**Assignment**:
Scan the records beneath this line for the line holding "a :: rest =>" and the line holding "let after := fun (g : Group) =>", then transcribe exactly those two and all lines between.
_ _ _
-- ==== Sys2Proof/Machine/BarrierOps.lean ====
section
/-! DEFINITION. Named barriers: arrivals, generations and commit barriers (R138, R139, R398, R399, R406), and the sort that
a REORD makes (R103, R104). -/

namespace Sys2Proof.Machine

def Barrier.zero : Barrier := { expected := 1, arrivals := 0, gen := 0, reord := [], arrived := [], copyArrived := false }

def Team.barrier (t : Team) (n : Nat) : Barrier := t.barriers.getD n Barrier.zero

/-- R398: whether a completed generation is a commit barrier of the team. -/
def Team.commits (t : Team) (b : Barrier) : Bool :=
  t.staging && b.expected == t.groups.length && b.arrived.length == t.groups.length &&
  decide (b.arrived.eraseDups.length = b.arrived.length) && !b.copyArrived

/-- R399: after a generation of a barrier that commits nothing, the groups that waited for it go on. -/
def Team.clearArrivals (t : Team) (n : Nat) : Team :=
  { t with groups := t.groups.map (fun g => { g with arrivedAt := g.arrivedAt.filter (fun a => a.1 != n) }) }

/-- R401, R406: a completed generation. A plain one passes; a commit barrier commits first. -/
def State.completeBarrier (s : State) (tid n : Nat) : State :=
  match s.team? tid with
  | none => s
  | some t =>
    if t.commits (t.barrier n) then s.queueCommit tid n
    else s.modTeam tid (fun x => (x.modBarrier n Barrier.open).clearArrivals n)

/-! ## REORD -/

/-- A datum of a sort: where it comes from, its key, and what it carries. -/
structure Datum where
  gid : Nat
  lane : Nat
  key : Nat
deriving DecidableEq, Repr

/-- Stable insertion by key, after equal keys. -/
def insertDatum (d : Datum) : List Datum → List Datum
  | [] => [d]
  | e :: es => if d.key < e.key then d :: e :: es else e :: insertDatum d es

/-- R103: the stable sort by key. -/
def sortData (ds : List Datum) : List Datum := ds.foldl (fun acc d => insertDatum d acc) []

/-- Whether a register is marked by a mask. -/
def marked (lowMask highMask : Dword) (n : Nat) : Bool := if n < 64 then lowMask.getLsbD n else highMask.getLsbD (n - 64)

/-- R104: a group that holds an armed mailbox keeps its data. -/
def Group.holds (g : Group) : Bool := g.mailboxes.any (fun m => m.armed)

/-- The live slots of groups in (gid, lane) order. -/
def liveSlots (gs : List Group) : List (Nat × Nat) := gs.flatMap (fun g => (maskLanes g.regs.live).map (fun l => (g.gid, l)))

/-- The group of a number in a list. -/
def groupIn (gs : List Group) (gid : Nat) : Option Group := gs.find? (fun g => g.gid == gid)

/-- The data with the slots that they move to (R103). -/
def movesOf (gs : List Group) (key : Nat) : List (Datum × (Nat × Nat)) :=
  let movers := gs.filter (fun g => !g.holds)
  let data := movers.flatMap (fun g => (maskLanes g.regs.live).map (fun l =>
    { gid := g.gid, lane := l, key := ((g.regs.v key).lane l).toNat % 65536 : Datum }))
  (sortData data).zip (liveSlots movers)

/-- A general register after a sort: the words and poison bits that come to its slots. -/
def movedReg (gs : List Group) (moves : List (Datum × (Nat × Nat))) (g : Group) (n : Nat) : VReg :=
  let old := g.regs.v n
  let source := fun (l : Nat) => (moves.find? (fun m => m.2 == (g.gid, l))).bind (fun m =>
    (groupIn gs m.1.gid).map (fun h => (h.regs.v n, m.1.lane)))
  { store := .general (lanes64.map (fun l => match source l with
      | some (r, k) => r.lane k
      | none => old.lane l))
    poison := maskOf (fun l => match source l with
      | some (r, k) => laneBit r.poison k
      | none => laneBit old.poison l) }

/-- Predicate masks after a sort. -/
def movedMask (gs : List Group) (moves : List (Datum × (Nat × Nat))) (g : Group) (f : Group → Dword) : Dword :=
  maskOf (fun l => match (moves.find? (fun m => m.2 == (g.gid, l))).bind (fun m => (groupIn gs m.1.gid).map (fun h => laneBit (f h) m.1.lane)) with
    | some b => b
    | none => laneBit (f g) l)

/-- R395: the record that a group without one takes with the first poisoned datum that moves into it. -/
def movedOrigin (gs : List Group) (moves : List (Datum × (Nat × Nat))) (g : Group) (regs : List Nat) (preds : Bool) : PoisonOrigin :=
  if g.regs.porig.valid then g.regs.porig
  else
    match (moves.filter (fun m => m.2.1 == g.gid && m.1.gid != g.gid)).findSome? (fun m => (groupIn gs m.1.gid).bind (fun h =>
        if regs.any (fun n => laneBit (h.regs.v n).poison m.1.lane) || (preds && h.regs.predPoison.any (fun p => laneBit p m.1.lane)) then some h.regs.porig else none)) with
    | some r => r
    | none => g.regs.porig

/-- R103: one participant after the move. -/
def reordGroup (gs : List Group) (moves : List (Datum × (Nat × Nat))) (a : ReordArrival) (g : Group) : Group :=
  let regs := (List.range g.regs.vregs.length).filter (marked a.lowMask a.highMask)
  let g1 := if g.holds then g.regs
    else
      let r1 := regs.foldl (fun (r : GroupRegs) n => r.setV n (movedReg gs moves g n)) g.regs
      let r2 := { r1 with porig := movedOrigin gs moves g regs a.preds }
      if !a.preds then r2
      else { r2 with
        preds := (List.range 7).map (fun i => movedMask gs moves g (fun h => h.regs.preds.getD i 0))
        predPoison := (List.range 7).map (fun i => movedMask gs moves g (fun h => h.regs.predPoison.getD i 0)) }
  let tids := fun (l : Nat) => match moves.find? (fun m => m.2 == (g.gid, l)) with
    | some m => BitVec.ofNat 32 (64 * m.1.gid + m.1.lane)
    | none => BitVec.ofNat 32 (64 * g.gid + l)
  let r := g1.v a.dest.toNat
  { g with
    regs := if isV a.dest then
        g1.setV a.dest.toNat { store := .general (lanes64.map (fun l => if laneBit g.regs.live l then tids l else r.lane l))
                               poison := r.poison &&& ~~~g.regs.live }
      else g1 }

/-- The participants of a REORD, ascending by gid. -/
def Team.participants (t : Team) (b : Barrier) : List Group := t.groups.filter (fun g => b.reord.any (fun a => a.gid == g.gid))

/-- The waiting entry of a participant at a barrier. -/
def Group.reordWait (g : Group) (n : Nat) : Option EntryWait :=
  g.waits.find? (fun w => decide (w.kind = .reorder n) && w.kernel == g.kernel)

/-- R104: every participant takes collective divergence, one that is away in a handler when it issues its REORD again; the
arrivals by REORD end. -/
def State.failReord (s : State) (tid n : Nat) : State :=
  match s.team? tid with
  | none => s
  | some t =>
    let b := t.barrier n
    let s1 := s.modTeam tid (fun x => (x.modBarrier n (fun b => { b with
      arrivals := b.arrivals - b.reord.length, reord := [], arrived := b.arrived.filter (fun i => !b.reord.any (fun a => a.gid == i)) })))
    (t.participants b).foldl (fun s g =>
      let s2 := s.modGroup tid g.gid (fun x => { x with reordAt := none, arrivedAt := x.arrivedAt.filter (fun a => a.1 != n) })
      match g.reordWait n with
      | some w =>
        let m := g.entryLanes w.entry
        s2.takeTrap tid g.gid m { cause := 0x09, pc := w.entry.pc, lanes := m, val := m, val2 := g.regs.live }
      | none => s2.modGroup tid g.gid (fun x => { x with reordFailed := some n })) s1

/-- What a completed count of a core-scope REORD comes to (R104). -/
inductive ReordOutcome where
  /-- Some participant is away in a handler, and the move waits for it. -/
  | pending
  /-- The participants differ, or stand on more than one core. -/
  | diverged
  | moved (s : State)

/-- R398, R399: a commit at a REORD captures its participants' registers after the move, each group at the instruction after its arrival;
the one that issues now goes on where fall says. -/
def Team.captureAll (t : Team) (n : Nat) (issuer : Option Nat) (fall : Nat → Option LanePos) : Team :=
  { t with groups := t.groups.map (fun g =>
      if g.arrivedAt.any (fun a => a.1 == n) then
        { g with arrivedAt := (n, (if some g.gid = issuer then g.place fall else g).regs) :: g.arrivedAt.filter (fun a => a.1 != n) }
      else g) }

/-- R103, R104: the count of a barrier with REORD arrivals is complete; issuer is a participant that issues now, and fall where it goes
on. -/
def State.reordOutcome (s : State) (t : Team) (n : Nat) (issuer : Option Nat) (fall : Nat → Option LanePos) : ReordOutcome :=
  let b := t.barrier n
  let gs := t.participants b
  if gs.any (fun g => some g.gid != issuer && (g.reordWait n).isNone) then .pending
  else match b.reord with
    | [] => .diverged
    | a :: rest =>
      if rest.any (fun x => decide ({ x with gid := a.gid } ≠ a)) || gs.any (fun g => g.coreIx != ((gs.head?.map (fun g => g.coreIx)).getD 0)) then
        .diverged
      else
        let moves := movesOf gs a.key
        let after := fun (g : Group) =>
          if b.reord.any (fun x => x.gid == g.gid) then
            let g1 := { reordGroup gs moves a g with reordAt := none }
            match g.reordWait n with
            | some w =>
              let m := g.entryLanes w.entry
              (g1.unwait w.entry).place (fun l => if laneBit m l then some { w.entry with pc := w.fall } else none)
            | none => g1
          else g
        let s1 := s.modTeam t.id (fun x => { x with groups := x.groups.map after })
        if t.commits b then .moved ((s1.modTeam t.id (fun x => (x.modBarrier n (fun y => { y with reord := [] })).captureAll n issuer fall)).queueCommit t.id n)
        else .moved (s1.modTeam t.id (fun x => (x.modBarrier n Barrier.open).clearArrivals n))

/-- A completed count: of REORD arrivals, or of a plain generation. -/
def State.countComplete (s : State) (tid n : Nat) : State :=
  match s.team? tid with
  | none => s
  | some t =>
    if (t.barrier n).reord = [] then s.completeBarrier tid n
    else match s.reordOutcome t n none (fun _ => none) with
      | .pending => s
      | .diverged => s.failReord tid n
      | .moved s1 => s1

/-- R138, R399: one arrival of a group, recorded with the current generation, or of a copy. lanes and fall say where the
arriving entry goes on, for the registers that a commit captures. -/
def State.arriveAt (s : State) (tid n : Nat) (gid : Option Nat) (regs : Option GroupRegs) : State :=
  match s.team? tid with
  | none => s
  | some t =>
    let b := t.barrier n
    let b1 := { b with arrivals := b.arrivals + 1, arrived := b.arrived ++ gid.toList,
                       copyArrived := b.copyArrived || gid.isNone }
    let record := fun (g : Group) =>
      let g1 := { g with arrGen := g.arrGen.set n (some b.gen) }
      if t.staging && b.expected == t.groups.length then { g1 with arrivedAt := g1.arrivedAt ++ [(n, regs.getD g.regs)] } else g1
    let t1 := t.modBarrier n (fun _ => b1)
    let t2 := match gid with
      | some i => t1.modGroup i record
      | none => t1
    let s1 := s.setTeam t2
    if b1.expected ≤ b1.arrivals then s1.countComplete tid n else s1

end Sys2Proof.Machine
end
_ _ _
**Written reply**:
    | a :: rest =>
      if rest.any (fun x => decide ({ x with gid := a.gid } ≠ a)) || gs.any (fun g => g.coreIx != ((gs.head?.map (fun g => g.coreIx)).getD 0)) then
        .diverged
      else
        let moves := movesOf gs a.key
        let after := fun (g : Group) =>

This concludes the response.